Step 1 — Enable Monitoring
If not already on, go to your Droplet → Graphs → click Enable Monitoring. A lightweight agent installs automatically. Graphs populate within a few minutes.
Step 2 — Set Up Alert Policies
Go to Monitoring → Alert Policies → Create Alert Policy. Useful defaults:
- CPU usage above 80% for 5 minutes
- Memory usage above 90% for 5 minutes
- Disk usage above 85%
- Droplet down — no heartbeat received
Alerts can notify you via email or Slack webhook so you catch problems before users do.

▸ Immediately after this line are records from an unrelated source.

-- ==== Sys2Proof/Machine/State.lean ====
section
/-! DEFINITION. The state of the card as plain data, and the card right after a cold reset. One structure per block;
registers live in `regs`, state that the spec gives but no register shows lives in the block's structure. -/

namespace Sys2Proof.Machine

/-! ### Operations in flight (R312, R313) -/

/-- A pending trigger of the time unit (R44, R49): KIND, WHEN, and whether a forward step has passed it (R47). -/
structure Trig where
  kind : Nat
  at' : Nat
  late : Bool := false
deriving DecidableEq, Repr

/-- An operation in flight: its descriptor, its place in acceptance order, its trigger and its progress. -/
structure Op where
  opcode : Nat
  desc : Desc
  cq : Nat
  index : Nat
  role : Nat
  order : Nat
  frame : BitVec 32
  committed : Bool := false
  trig : Option Trig := none
  produced : Bool := false
  abortLost : Bool := false
  orphan : Bool := false
  phase : Nat := 0
  data : List Nat := []
deriving DecidableEq, Repr

/-- A completion (R311) that waits in the tracker, with the commit mark of R321. -/
structure Cpl where
  cq : Nat
  sq : Nat
  index : Nat
  tag : BitVec 18
  result : Word
  reason : Nat
  status : Nat
  abortLost : Bool := false
  noEvent : Bool := false
  owner : Option Nat := none
  committed : Bool := false
  dataLost : Bool := false
deriving DecidableEq, Repr

/-! ### Host interface -/

/-- A submission ring (R307): STATE 0 ABSENT, 1 RUN, 2 ERROR, 3 DELETING. `deleters` are the slots of the
HST_SQ_DELETE operations that wait on it. -/
structure Sq where
  state : Nat := 0
  cq : Nat := 0
  prio : Nat := 0
  weight : Nat := 0
  log2 : Nat := 0
  base : Nat := 0
  head : Nat := 0
  tail : Nat := 0
  deleters : List Nat := []
deriving DecidableEq, Repr

/-- A completion ring (R307). -/
structure Cq where
  present : Bool := false
  base : Nat := 0
  log2 : Nat := 0
  head : Nat := 0
  tail : Nat := 0
  phase : Bool := false
  full : Bool := false
deriving DecidableEq, Repr

/-- An MSI-X vector (R326): its table entry, its Pending Bit Array bit, when it last sent, and whether firings wait. -/
structure Vec where
  addr : Nat := 0
  data : Word := 0
  masked : Bool := true
  pending : Bool := false
  last : Option Nat := none
  merged : Bool := false
  sent : Nat := 0
deriving DecidableEq, Repr

/-- An entry of the plant source table (R329). -/
structure Src where
  node : BitVec 18
  seq : BitVec 32
  pm : Nat
deriving DecidableEq, Repr

/-- An entry of the dead-letter queue (R330). -/
structure Dead where
  pm : Nat
  reason : Nat
  port : Nat
  bytes : List Byte
deriving DecidableEq, Repr

/-- The host interface. `arriving` are fetched descriptors (SQ, index) whose bytes have not yet arrived; `held` are
arrived descriptors that a FENCE keeps from acceptance (R314): opcode, descriptor, index. -/
structure Hst where
  ready : Bool := false
  linkUp : Bool := false
  busMaster : Bool := false
  d3 : Bool := false
  adminActive : Bool := false
  sqs : Store Sq := []
  cqs : Store Cq := []
  turn : Store Nat := []
  arriving : List (Nat × Nat) := []
  held : List (Nat × Desc × Nat) := []
  acceptedInSlot : Nat := 0
  ops : Store (Option Op) := []
  order : Nat := 0
  waiting : List Cpl := []
  orphans : List (List Byte) := []
  vecs : Store Vec := []
  inbox : List (List Byte) := []
  recvs : List Nat := []
  dlq : List Dead := []
  dlqInFrame : Nat := 0
  dbNoRingInFrame : Bool := false
  sources : List Src := []
  txSeq : BitVec 32 := 0
  txPlant : List (Nat × List Byte) := []
  mem : Store Byte := []
deriving DecidableEq, Repr

/-! ### Time unit -/

/-- A P2 Ethernet port of the time unit: link, the last dataset heard and its time, the path delay in use. -/
structure TimPort where
  link : Bool := true
  ann : Option Announce := none
  delay : Int := 0
  lastSync : Nat := 0
deriving DecidableEq, Repr

/-- The time unit. `clock` counts card nanoseconds since the cold reset; `now` is the time counter in units of
2^-32 ns (R51); `prop` and `integ` are the servo's terms in units of 2^-32 (R30). `laneHold` are the holding registers of
the lanes' internal path (R53): the high words of NOW and FRAME_PM, and FRAME_NUM. -/
structure Tim where
  clock : Nat := 0
  now : Nat := 0
  prop : Int := 0
  integ : Int := 0
  stepRun : Nat := 0
  stepDue : Option Int := none
  lockRun : Nat := 0
  gm : Option (BitVec 64) := none
  qual : List Int := []
  qualified : Bool := false
  changed : Bool := false
  everLocked : Bool := false
  firstStep : Bool := false
  holdSince : Nat := 0
  moveDue : Option (Nat × Nat) := none
  ports : Store TimPort := []
  tsq : List (Nat × Nat × Nat) := []
  frame : BitVec 32 := 0
  slot : Nat := 0
  elapsed : Nat := 0
  framePm : Nat := 0
  corr : Int := 0
  corrNext : Int := 0
  gotCur : Bool := true
  gotNext : Bool := false
  missRun : Nat := 0
  validRun : Nat := 0
  spurSince : Option Nat := none
  laneHold : Nat × Nat × BitVec 32 := (0, 0, 0)
deriving DecidableEq, Repr

/-! ### Recorder and journal -/

/-- A record (R366): code, severity and flag bits, SEQ, postmark, parameters. -/
structure Record where
  code : Nat
  sevflags : Nat
  seq : Nat := 0
  pm : Nat
  p : List Word
deriving DecidableEq, Repr

/-- An origin being captured (R381, R382): frame S and its postmark, buffer, the operation that asked, and the sections
captured so far: TYPE, string, content. -/
structure Origin where
  frame : BitVec 32
  pm : Nat
  buffer : Nat
  op : Option Nat
  parts : List (Nat × Nat × List Byte) := []
deriving DecidableEq, Repr

/-- The precise samples of a string in the frame's journal entry (R378): the postmark of the first, the channel that comes
next in the open group, and the groups' bytes so far. -/
structure PreciseRun where
  first : Nat
  next : Nat := 0
  bytes : List Byte := []
deriving DecidableEq, Repr

/-- The recorder, the journal and replay. `feeds` are the REC_REPLAY_FEED operations with the entries still to run and the
frames that each has run; `entry` is the entry of the frame that runs; `started` says that a frame of the loaded origin
has run, `heldTold` that the present hold has been recorded. `handed` are
the records of the command at hand, before the intake (R369). `digest` is the draw of the frame's digests, once made. -/
structure Rec where
  handed : List Record := []
  intake : List Record := []
  store : Store (Option Record) := []
  mirror : Store (Option Record) := []
  gasp : Store (Option Record) := []
  ceiling : Nat := 1
  seqStarted : Bool := false
  corrected : List (Nat × Nat) := []
  dropsNow : List Nat := [0, 0, 0, 0, 0, 0, 0, 0]
  boot : Nat := 0
  items : List (Nat × Nat × List Byte) := []
  precise : Store (Option PreciseRun) := []
  flags : Nat := 0
  skipped : Nat := 0
  gapFirst : BitVec 32 := 0
  sinceEv : Nat := 0
  blackBox : List (BitVec 32 × List Byte) := []
  origin : Option Origin := none
  orgNextB : Bool := false
  replay : Bool := false
  loadedFrame : Option (BitVec 32) := none
  feeds : List (Nat × List (List Byte) × Nat) := []
  entry : Option (List Byte) := none
  started : Bool := false
  heldTold : Bool := false
  digest : Option Nat := none
  orgSeq : Nat := 0
deriving DecidableEq, Repr

/-! ### Sessions, keys and debug -/

/-- An open session (R420): identifier, role 1 to 3, path 0 PCIe or 1 J9, opening time and last use in card ns. -/
structure Session where
  id : BitVec 16
  role : Nat
  path : Nat
  opened : Nat
  last : Nat
deriving DecidableEq, Repr

/-- A challenge handle (R417). -/
structure Challenge where
  handle : BitVec 16
  slot : Nat
  path : Nat
  nonce : BitVec 256
  issued : Nat
deriving DecidableEq, Repr

/-- A key slot, or the verifier as slot 8 (R415, R419): role 0 is empty. For the verifier `key` is the PBKDF2 output
and `salt`, `iter` are in use. `blockEnd` is the card time at which a block ends. -/
structure KeySlot where
  role : Nat := 0
  key : BitVec 256 := 0
  salt : BitVec 128 := 0
  iter : Nat := 0
  fails : Nat := 0
  blockEnd : Nat := 0
  version : Nat := 0
deriving DecidableEq, Repr

/-- The test access port and debug unit (R426, R427). `holder` is the session that attached. -/
structure Dbg where
  j9 : Option (BitVec 16) := none
  ir : Nat := 1
  boundary : BitVec 612 := 0
  driving : Bool := false
  bypass : Bool := false
  chalNonce : BitVec 256 := 0
  chalStatus : Nat := 0
  respStatus : Nat := 0
  respSession : BitVec 16 := 0
  tdr : Word := 0
  state : Nat := 0
  busy : Option Nat := none
  detachCause : Nat := 0
  holder : BitVec 16 := 0
  error : Nat := 0
  cause : Nat := 0
  bpHit : Nat := 0
  data : Word := 0
  bps : Store (Option (Nat × Word)) := []
deriving DecidableEq, Repr

/-- Roles, sessions and debug. -/
structure Sec where
  sessions : List Session := []
  unlock : Option (BitVec 16) := none
  challenges : List Challenge := []
  keys : Store KeySlot := []
  dbg : Dbg := {}
deriving DecidableEq, Repr

/-! ### Card power and slot -/

/-- Feeds, seat, drain and the power-loss record (R435 to R450). `lostFeeds` are the feeds out of range, `onB` the card time at
which feed B took over; `drainOps` the SYS_DRAIN operations that wait; `lossForced` says that the record shows a forced
removal. A warm reset leaves its cause, what it ended, and `restarting` until its restart is complete (R459); `booting` says
that no lane has yet booted since a cold reset. -/
structure Sys where
  powered : Bool := true
  seated : Bool := true
  lostFeeds : List Nat := []
  onB : Nat := 0
  drainFrame : BitVec 32 := 0
  drainPending : Bool := false
  drainOps : List Nat := []
  lossPm : Nat := 0
  lossFrame : BitVec 32 := 0
  lossForced : Bool := false
  resetCause : Nat := 0
  opsEnded : Nat := 0
  requestsEnded : Nat := 0
  sessionsEnded : List (BitVec 16) := []
  restarting : Bool := false
  booting : Bool := true
deriving DecidableEq, Repr

/-! ### Control lanes, images and configuration -/

/-- A core of a lane (R335, R345): general registers, program counter, CSRs, the reservation of a load-reserve, and
whether it has stopped. -/
structure Core where
  x : Store Word := []
  pc : Word := 0
  csr : Store Word := []
  resv : Option Nat := none
  stopped : Bool := false
deriving DecidableEq, Repr

/-- A control lane beside its LAN_STATUS fields: health line, disagreements of the last 65,536 frames (core, frame
count), cores resynchronised in this frame, the bank it booted, failed imports, and what awaits a frame boundary. `mem` is lane
memory over what firmware has left in it, the free bytes of draw `seed` (zero after a boot). -/
structure Lane where
  health : Bool := false
  toggled : Bool := false
  faults : List (Nat × Nat) := []
  resynced : List Nat := []
  mismatches : List Nat := []
  bank : Nat := 0
  imports : Nat := 0
  resetDue : Bool := false
  mem : Store Byte := []
  seed : Option Nat := none
deriving DecidableEq, Repr

/-- A NOR flash bank (R347): whether it still holds the package of delivery, whose bytes the spec does not give; the
manifest, or no bytes when erased; the parcels held. -/
structure Bank where
  delivered : Bool := false
  manifest : List Byte := []
  parcels : Store (Option (List Byte)) := []
deriving DecidableEq, Repr

/-- A configuration copy (R359): sequence, postmark, register words by offset, tables by identifier. -/
structure CfgCopy where
  valid : Bool := false
  seq : Nat := 0
  pm : Nat := 0
  words : Store Word := []
  tables : Store (List Byte) := []
deriving DecidableEq, Repr

/-- Parcels being assembled from plant datagrams (R350): image, parcel index, pieces by number. -/
structure Assembly where
  image : BitVec 32
  index : Nat
  pieces : Store (List Byte)
deriving DecidableEq, Repr

/-- A satellite update of a string (R354): operation, bank, places still to do, the step of the first of them, the next
piece, skips; `waiting` while its requests are unanswered, `found` for a satellite in DISCOVERED state. -/
structure SatUpd where
  op : Nat
  bank : Nat
  places : List Nat
  step : Nat := 0
  piece : Nat := 0
  skipped : Nat := 0
  waitFrame : BitVec 32 := 0
  waiting : Bool := false
  found : Bool := false
  begun : Bool := false
deriving DecidableEq, Repr

/-- The lanes, the images in flash and the configuration. `live` are the tables of the live image by identifier; `counted`
is the lane whose health line was counted last. -/
structure Lan where
  lanes : Store Lane := []
  cores : Store Core := []
  split : Bool := false
  takeoverDue : Option (Nat × Nat) := none
  prepareOp : Option Nat := none
  prepareDue : Bool := false
  updFrames : Nat := 0
  abortOp : Option Nat := none
  formerDue : Option Nat := none
  bootFrames : Nat := 0
  banks : Store Bank := []
  copies : Store CfgCopy := []
  live : Store (List Byte) := []
  liveOk : Bool := true
  counted : Option Nat := none
  chooseDue : Option Nat := none
  chooseOp : Option Nat := none
  assemblies : List Assembly := []
  satUpd : Store (Option SatUpd) := []
  recovery : Bool := false
  attached : Bool := false
  resetOps : List (Nat × Nat) := []
deriving DecidableEq, Repr
/-! ### Cell chains (R68 to R108) -/

/-- Who asked for a chain request: a host operation by slot, an admission step (R94), the tone plan (R176, R177), the
balancing plan (R153), the temperature poll (R287), or a satellite update (R354). -/
inductive Owner where
  | host (slot : Nat)
  | ident
  | assign
  | confirm
  | plan
  | planRead
  | balance
  | update
deriving DecidableEq, Repr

Step 3 — Monitor from the Command Line
SSH into your Droplet for real-time diagnostics:
htop # interactive CPU/memory/process view
df -h # disk space
free -h # memory usage
journalctl -f # live system logs
pm2 monit # if using PM2 for Node.js
Step 4 — Application-Level Monitoring
System metrics tell you that something is wrong; app metrics tell you what. Add health checks and uptime monitoring:
- UptimeRobot or Better Stack — ping your URL every minute, alert on downtime
- PM2 —
pm2 monitfor Node.js process metrics - Docker —
docker statsfor container resource usage
Step 5 — Log Management
Centralize logs so you can search across restarts:
# Nginx access and error logs
tail -f /var/log/nginx/access.log
tail -f /var/log/nginx/error.log
# System logs
journalctl -u nginx --since "1 hour ago"
For production, ship logs to a service like Better Stack, Datadog, or a self-hosted Loki instance.
Monitoring Checklist
- Enable DigitalOcean monitoring on every Droplet
- Set alert policies for CPU, memory, and disk thresholds
- Add external uptime checks for your public URLs
- Review graphs weekly to spot gradual resource creep
Good monitoring turns "my site is down" into "CPU spiked at 2:14 AM — here is why."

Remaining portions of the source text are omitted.